In this experiment, the effect of fertilization on the activity of soil enzymes, similarly to the one on the number of soil microorganisms, was relatively small and irregular. It should be noted, however, that grass turf is a system with significant biological inertia, which is much more ecologically stable than the soil under one-year cultivation, and thus, also more slowly reacting to various external factors. Therefore, the response of the microbial population to the applied experimental factors in the second and third year of the use of perennial ryegrass presented in this study was much weaker than in the first year of use [32]. For the same reasons, the effect of the EM-1 preparation, which is only a donor of various microorganisms exposed to a native microbiome, was much weaker (and most often insignificant) than the effects of other combinations, including EM-1 + Ca, whose core activity is to modify habitat conditions (pH, mineral composition, availability of elements, etc.). The other reason for the poorly marked impact of bioconditioners on the number of soil microorganisms and soil enzymatic activity was a relatively high fertility of the soil on which the experiment was established.
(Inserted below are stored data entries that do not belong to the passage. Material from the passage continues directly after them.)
-- ==== Sys2Proof/Tests/Slice0.lean ====
section
/-! SUPPORT. Tests of the model on the vectors of 95_test_vectors (expected results are the spec's, never the model's), ill-formed terms
that WellFormed refuses, words written out bit by bit from 30_encoding R71 and R72, and for every statement with hypotheses a
concrete state and operands that meet them. -/

namespace Sys2Proof.Machine

/-- The next state of an outcome. -/
def after : Host.Outcome State Fault Refusal → Option State
  | .next t => some t
  | .fault _ => none
  | .refused _ => none

/-- What a word leaves in one register, with its status. -/
def leaves (w : Word) (s : State) (r : Reg) : Option (BitVec 8 × Option Buffer) :=
  (after (execWord w s)).map fun t => (t.err, t.buf[r])

/-- The status a word ends with. -/
def statusOf (w : Word) (s : State) : Option (BitVec 8) := (after (execWord w s)).map State.err

/-- A reset machine with one register written. -/
def holding (r : Reg) (b : Buffer) : State := setBuf State.reset r b

/-- A reset machine with one option present. -/
def offering (f : Field) (v : Slot) : State := setOptSlot State.reset f v

/-- An option record from a list. -/
def options (l : List (Field × Slot)) : OptRec := l.foldl (fun o p => optSet o p.1 p.2) OptRec.empty

/-! Ill-formed commands, one for each check of WellFormed -/

theorem test_ill_formed_cksum_start : Instr.wellFormed (.cksum 0 0 256 0) = false := by decide

theorem test_ill_formed_cksum_len : Instr.wellFormed (.cksum 0 0 0 256) = false := by decide

theorem test_ill_formed_dkngt_intensity : Instr.wellFormed (.dkngt 0 0 16) = false := by decide

theorem test_ill_formed_dkon_warmth : Instr.wellFormed (.dkon 0 0 128 0) = false := by decide

theorem test_ill_formed_dkon_brightness : Instr.wellFormed (.dkon 0 0 0 128) = false := by decide

theorem test_ill_formed_wenc1_tag_low : Instr.wellFormed (.wenc1 0 0 (-32769)) = false := by decide

theorem test_ill_formed_wenc1_tag_high : Instr.wellFormed (.wenc1 0 0 32768) = false := by decide

theorem test_ill_formed_wenc4_tag_low : Instr.wellFormed (.wenc4 0 0 (-32769)) = false := by decide

theorem test_ill_formed_wenc4_tag_high : Instr.wellFormed (.wenc4 0 0 32768) = false := by decide

theorem test_ill_formed_bundle_n : Instr.wellFormed (.bundle 0 0 32) = false := by decide

/-! Every command decoded from a word written out field by field (R71, R72): opcode, rd, rs, immediate -/

theorem test_decode_bclr : decode 0b00000001001100000000000000000000#32 = .ok (.bclr 3) := by decide

theorem test_decode_appb : decode 0b00000010010100000000000010000101#32 = .ok (.appb 5 0x85) := by decide

theorem test_decode_appw : decode 0b00000011000100000000110110101110#32 = .ok (.appw 1 0x0DAE) := by decide

theorem test_decode_optclr : decode 0b00001000000000000000000000000000#32 = .ok (.optclr) := by decide

theorem test_decode_optset : decode 0b00001001000010110000000100101100#32 = .ok (.optset 0x0B 300) := by decide

theorem test_decode_optnul : decode 0b00001010000011000000000000000000#32 = .ok (.optnul 0x0C) := by decide

theorem test_decode_cksum : decode 0b00010000011001000000101000000101#32 = .ok (.cksum 6 4 10 5) := by decide

theorem test_decode_tpack : decode 0b00010001010000000000000000000000#32 = .ok (.tpack 4) := by decide

theorem test_decode_daikin : decode 0b00100000111100000000000000000000#32 = .ok (.daikin 15) := by decide

theorem test_decode_mitsu : decode 0b00110000010000000000000000000000#32 = .ok (.mitsu 4) := by decide

theorem test_decode_dkoff : decode 0b01000000000000010000000000000000#32 = .ok (.dkoff 0 1) := by decide

theorem test_decode_dktog : decode 0b01000001001000000000000000000000#32 = .ok (.dktog 2 0) := by decide

theorem test_decode_dkwht : decode 0b01000010001100010000000000000000#32 = .ok (.dkwht 3 1) := by decide

theorem test_decode_dkful : decode 0b01000011010000000000000000000000#32 = .ok (.dkful 4 0) := by decide

theorem test_decode_dkwrm : decode 0b01000100000000010000000000000000#32 = .ok (.dkwrm 0 1) := by decide

theorem test_decode_dkngt : decode 0b01000101000100010000000000001000#32 = .ok (.dkngt 1 1 8) := by decide

theorem test_decode_dkon : decode 0b01000110000000000110010001101110#32 = .ok (.dkon 0 0 100 110) := by decide

theorem test_decode_wenc1 : decode 0b01010000001000010000000011101111#32 = .ok (.wenc1 2 1 239) := by decide

theorem test_decode_wenc4 : decode 0b01010001001000011111111111111110#32 = .ok (.wenc4 2 1 (-2)) := by decide

theorem test_decode_bundle : decode 0b01010010000000010000000000010000#32 = .ok (.bundle 0 1 16) := by decide

theorem test_decode_delay : decode 0b01010011000100000000000111110100#32 = .ok (.delay 1 500) := by decide

theorem test_decode_panint : decode 0b01100000011001000000000000000000#32 = .ok (.panint 6 4) := by decide

theorem test_decode_emit : decode 0b01110000000000110000000100000010#32 = .ok (.emit 3 258) := by decide

/-- 95 section 3.6: w[19:17] of a Daiko command are ignored. -/
theorem test_decode_ignored_bits : decode 0x400E0000#32 = .ok (.dkoff 0 0) ∧ decode 0x40020000#32 = .ok (.dkoff 0 0) := by decide

/-- 95 section 3.9: the illegal words. -/
theorem test_illegal_words :
    ([0x00000000, 0xFFFFFFFF, 0x01300001, 0x020001FF, 0x08000001, 0x0A0B0001, 0x46008000, 0x45000010, 0x52000020, 0x53010000,
      0x03010000, 0x60000001, 0x70100000, 0x14000000] : List Word).all (fun w => statusOf w State.reset == some 1#8) = true := by decide

/-- R74: an illegal word leaves ERR 1 and FLT 1 and nothing else. -/
theorem test_illegal_effect : after (execWord 0x14000000#32 State.reset) = some { State.reset with err := 1, flt := true } := by decide

/-- The host's view of the decoder and of the fetch. -/
theorem test_decode_table_word : decodeTableWord 32 0x46010A0A = some (.dkon 0 1 10 10) ∧ decodeTableWord 32 0x14000000 = none := by
  decide

theorem test_with_fetch_word :
    after (step (State.reset.withFetchWord 32 0x01300000)) = some { holding 3 [] with err := 0 } := by decide

/-- R32: a reset signal, and a host with nothing to do. -/
theorem test_reset_signal :
    after (step { holding 3 [1] with err := 4, flt := true, sink := [⟨1, [1]⟩], host := [.reset] }) = some State.reset := by decide

/-! Buffer and option commands (95 section 3.1) -/

theorem test_bclr : leaves 0x01300000 State.reset 3 = some (0, some []) := by decide

theorem test_appb : leaves 0x02000085 (holding 0 []) 0 = some (0, some [0x85]) := by decide

theorem test_appb_unwritten : leaves 0x02000085 State.reset 0 = some (4, none) := by decide

theorem test_appw : leaves 0x03100DAE (holding 1 [1]) 1 = some (0, some [0x01, 0xAE, 0x0D, 0x00, 0x00]) := by decide

theorem test_appw_negative : leaves 0x03008000 (holding 0 []) 0 = some (0, some [0x00, 0x80, 0xFF, 0xFF]) := by decide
Meanwhile, it seems that the efficiency of this type of soil enrichment and increasing its activity is the highest on weaker and degraded soils [40].

One of the indicators of soil fertility, which largely determines its physical, chemical and biological properties – and thus the conditions of plant growth and development – is its pH. Changes in pH provide a series of pieces of information on the directions of processes occurring in the soil [41].
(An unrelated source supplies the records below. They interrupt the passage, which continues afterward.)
-- ==== Sys2Proof/Machine/Regs.lean ====
section
/-! DEFINITION. The register tables of the control plane (R445, R446 and the register tables of every chapter):
one `Fld` for each field and one `Reg` for each register, with the Bits, Type and Reset columns of the spec.
A field whose Reset column says "bs" carries 0 here: the structure load sets it (assumption log 4). -/
namespace Sys2Proof.Machine

/-- Field types of R8.  `k2` is the PWR_VOTE and PWR_HVOTE rule: RW for entry 2, RO for every other (R356). -/
inductive FTy where
  | ro | rw | rw1c | rws | wo | k2
  deriving DecidableEq, Repr

/-- One field: a number that names it, the place of sub-field 0, its width, how many sub-fields there are and
how far apart, its type and its reset value. -/
structure Fld where
  id : Nat
  lo : Nat
  w : Nat
  nsub : Nat
  step : Nat
  ty : FTy
  reset : Nat
  deriving DecidableEq, Repr

/-- Register blocks of R445; `loop` stands for the loop-back register pairs of R419 at their 39 sites. -/
inductive Block where
  | glb | pwr | thm | cal | sec | dbg | evr | mgt | xbr | hst | lml | mem | ecc | cmp | cph | map | ttb
  | sqr | chn | ssc | psp | loop
  deriving DecidableEq, Repr

/-- One register: its block, offset, entries and their stride, whether each unit of an SSC pair has its own, and
its fields. -/
structure Reg where
  name : String
  block : Block
  off : Nat
  cnt : Nat
  stride : Nat
  perUnit : Bool
  fields : List Fld
  deriving DecidableEq, Repr

namespace F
The influence of the applied experimental combinations on soil pH is presented in Figure 7. This effect was small and in most experimental combinations statistically insignificant. Nevertheless, in all combinations in which bioconditioners were used, a small increase in soil pH was found in relation to the control combinations and the combination of P + K + Ca fertilizers. In the case of PRP-Sol and Physio-Mescal G18 preparations, however, this increase is inadequate to the information by the producers about their strong, beneficial effect on a number of soil parameters (including the elevation and stabilization of its pH). The strongest effect on the soil pH increase was demonstrated by the EM-1 + Ca preparation in combination without nitrogen fertilization. In turn, nitrogen fertilization caused a slight decrease in soil pH in all experimental combinations throughout the entire vegetation period of plants. The acidifying effect of nitrogen fertilization results, inter alia, from the intensification of the alkaline ion leaching process under conditions of an increased concentration of nitrates and from the biological oxidation of ammonium cation, resulting in the release of hydrogen ions [28].

Figure 7

The effect of fertilizer combinations on the soil pH (mean 2008-2009). Means followed by the same letters do not differ significantly (p=0.05)

4 Conclusion

The traditional mineral fertilization (P+K+Ca) and the use of Physio-Mescal were the most effective in the context of yield and vitality of the perennial ryegrass – regardless of nitrogen fertilization. Physio-Mescal also stimulated soil enzyme activity and the number of soil bacteria. Evaluation of the EM-1 preparation is difficult and ambiguous. Its effect positively modified the addition of calcium. Without this additive the impact of EM-1 on ryegrass yielding, the number of soil microorganisms and phosphatase activity was insignificant compared to the control.

To sum up, it should be noted that the bioconditioners are not an alternative to mineral fertilization as the basic yield factor, but may be a very valuable supplement to this fertilization, which supports the maintenance of the proper biological potential of the soil and its fertility, especially where fertilization with manure or other natural fertilizers is not used.